_INSTRUCTIONS TO FOLLOW:_ Repeat precisely the span of lines below that opens with the line containing "alone (R142). -/" and closes with the line containing "tr, Host.Core.run Sys2Proof.core k", both included.

Data entries
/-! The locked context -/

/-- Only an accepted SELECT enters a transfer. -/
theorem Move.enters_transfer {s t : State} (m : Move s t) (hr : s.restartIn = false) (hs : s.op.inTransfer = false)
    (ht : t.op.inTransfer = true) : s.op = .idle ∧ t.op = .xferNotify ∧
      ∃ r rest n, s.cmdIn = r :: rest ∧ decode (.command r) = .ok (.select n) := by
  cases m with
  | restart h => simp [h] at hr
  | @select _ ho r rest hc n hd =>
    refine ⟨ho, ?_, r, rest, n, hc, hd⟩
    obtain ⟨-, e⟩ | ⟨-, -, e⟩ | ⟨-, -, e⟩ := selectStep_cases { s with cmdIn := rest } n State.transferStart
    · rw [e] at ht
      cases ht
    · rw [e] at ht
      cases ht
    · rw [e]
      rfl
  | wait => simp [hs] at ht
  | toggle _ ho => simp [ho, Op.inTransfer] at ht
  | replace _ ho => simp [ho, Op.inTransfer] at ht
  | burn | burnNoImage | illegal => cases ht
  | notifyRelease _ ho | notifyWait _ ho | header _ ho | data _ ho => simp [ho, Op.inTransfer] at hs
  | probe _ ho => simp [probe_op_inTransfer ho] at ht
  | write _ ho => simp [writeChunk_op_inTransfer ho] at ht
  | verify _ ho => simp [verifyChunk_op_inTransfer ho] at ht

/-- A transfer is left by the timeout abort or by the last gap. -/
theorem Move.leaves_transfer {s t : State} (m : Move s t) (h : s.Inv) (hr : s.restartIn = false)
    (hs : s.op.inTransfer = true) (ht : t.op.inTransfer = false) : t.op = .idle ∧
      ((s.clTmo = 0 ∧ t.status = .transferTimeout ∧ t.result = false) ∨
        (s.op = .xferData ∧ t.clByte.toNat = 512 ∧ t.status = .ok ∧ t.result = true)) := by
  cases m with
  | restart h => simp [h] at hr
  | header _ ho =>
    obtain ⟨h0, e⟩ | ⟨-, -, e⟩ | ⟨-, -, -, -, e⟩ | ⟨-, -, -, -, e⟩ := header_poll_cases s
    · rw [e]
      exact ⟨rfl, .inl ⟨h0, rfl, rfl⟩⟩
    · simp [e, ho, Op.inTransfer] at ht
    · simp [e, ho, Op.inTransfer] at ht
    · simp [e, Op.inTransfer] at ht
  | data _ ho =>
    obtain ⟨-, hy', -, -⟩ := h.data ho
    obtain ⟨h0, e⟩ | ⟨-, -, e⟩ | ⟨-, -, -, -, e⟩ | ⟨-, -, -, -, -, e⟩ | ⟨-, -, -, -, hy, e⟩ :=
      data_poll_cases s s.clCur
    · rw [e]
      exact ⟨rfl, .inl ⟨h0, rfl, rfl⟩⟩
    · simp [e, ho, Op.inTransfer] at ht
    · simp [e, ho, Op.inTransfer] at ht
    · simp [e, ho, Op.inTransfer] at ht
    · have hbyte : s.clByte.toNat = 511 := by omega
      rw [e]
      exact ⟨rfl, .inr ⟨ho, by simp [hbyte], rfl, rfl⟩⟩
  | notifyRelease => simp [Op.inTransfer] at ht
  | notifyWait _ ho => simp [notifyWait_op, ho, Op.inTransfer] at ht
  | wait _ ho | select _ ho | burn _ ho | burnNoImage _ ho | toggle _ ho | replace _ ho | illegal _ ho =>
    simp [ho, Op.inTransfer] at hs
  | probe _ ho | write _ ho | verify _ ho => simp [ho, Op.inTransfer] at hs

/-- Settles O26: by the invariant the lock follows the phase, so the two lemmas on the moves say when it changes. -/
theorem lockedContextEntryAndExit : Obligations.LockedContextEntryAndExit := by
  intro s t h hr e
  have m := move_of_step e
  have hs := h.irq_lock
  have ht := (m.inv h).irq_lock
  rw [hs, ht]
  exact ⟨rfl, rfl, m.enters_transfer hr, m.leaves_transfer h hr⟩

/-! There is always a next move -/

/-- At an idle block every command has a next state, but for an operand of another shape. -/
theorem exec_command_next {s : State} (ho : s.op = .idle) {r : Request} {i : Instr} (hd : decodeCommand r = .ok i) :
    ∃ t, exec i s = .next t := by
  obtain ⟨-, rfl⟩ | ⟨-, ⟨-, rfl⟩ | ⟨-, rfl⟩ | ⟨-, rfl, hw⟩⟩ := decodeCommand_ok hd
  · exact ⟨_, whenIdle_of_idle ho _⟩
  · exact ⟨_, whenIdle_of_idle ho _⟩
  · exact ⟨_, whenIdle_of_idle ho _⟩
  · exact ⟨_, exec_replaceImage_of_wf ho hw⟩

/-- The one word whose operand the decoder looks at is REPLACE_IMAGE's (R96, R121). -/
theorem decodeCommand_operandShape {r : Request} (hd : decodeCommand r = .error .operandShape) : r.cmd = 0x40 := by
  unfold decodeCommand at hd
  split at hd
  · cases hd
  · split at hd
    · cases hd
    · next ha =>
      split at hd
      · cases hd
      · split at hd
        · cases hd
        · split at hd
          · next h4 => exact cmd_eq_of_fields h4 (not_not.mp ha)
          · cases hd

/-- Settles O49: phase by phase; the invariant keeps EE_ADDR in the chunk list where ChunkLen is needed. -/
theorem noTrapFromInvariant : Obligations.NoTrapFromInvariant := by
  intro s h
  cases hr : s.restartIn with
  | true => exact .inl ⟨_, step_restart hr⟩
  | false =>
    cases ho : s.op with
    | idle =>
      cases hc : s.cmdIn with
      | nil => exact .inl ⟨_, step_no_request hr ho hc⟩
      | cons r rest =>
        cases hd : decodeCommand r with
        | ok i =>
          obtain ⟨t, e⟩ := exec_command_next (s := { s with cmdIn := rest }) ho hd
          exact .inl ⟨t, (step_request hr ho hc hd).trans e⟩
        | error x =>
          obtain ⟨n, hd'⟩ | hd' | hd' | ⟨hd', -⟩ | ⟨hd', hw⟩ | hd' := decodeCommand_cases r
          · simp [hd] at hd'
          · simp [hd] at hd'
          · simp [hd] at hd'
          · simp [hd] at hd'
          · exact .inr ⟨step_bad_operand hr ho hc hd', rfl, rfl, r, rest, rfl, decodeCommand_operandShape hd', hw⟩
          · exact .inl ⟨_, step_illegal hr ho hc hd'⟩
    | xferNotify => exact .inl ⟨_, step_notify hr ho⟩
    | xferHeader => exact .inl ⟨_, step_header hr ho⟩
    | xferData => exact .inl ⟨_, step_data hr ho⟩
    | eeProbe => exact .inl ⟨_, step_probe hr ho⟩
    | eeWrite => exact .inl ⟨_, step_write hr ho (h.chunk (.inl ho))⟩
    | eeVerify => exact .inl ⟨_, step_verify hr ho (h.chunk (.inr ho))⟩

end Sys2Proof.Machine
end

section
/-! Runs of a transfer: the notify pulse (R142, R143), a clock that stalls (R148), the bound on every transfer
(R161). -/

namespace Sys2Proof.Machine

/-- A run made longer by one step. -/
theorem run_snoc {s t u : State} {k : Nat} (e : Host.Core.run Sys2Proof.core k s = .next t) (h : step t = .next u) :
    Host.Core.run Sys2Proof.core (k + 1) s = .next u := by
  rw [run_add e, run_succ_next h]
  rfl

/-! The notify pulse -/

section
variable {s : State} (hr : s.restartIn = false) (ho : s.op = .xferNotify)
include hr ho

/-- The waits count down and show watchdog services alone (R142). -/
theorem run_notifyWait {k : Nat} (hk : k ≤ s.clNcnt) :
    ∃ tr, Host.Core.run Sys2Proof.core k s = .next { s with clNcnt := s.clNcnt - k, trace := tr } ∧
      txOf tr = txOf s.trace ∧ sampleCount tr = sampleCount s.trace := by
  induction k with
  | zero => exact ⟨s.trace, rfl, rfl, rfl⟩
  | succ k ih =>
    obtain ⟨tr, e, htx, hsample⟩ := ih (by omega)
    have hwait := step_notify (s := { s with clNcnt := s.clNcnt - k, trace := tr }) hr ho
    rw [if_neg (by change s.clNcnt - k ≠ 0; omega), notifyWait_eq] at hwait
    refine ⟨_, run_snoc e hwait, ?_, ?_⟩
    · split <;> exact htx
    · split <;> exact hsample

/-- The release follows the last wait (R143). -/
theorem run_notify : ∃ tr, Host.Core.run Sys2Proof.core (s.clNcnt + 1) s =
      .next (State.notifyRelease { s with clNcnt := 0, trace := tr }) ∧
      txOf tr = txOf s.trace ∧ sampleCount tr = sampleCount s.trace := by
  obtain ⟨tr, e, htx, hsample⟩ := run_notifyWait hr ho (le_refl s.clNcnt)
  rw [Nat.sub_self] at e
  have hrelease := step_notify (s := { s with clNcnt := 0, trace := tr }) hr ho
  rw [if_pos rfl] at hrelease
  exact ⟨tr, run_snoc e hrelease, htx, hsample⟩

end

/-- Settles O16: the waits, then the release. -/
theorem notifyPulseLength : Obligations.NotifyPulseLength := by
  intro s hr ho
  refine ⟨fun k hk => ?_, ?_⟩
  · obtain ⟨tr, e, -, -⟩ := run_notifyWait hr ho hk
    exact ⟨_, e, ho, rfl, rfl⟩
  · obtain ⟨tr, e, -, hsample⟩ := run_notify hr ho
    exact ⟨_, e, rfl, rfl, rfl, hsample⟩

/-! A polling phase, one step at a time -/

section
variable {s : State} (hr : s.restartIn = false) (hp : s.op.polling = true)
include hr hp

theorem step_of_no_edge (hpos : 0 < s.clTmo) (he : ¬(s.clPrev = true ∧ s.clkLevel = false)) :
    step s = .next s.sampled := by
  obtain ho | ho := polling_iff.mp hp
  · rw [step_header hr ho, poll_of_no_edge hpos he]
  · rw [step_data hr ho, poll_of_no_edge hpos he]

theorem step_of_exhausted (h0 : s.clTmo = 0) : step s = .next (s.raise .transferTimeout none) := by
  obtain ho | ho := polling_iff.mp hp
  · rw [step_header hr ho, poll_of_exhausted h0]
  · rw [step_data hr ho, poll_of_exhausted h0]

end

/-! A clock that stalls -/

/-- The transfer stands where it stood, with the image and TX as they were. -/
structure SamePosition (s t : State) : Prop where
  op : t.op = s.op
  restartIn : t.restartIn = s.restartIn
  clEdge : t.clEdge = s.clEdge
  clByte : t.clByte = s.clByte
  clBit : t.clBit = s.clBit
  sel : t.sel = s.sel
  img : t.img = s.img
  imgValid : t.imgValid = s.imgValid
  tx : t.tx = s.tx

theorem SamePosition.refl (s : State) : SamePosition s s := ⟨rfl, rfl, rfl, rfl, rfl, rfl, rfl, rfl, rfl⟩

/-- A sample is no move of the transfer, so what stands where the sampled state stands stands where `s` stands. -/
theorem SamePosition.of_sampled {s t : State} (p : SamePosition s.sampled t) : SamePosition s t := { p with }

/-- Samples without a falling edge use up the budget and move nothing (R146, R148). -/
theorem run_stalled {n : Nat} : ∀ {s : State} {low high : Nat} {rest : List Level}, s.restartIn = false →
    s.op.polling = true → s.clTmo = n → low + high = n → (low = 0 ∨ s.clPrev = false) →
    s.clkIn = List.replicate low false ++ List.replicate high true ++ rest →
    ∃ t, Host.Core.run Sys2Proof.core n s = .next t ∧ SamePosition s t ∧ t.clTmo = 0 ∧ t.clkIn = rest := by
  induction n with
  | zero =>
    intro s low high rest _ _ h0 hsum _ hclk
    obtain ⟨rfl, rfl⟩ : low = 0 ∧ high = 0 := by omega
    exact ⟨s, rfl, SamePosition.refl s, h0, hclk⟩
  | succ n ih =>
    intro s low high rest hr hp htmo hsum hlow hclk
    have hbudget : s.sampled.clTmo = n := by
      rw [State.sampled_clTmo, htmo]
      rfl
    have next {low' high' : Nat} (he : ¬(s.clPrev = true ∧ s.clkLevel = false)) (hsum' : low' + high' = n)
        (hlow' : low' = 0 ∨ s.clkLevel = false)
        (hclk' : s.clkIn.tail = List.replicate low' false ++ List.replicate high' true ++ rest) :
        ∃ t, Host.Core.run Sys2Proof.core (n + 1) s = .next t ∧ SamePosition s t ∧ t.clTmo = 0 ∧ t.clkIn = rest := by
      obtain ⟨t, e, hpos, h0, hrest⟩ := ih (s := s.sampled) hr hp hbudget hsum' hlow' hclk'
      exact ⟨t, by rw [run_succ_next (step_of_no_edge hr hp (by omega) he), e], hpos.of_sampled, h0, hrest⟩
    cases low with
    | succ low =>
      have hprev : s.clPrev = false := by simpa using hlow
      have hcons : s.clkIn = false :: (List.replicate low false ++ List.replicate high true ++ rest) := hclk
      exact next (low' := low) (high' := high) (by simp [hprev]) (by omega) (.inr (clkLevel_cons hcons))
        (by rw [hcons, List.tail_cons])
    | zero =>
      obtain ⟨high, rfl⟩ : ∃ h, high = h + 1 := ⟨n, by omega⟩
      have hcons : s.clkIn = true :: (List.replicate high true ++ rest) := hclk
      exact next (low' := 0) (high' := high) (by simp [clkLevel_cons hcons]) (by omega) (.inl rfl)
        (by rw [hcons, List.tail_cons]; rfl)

_TASK OUTPUT:_
/-- The waits count down and show watchdog services alone (R142). -/
theorem run_notifyWait {k : Nat} (hk : k ≤ s.clNcnt) :
    ∃ tr, Host.Core.run Sys2Proof.core k s = .next { s with clNcnt := s.clNcnt - k, trace := tr } ∧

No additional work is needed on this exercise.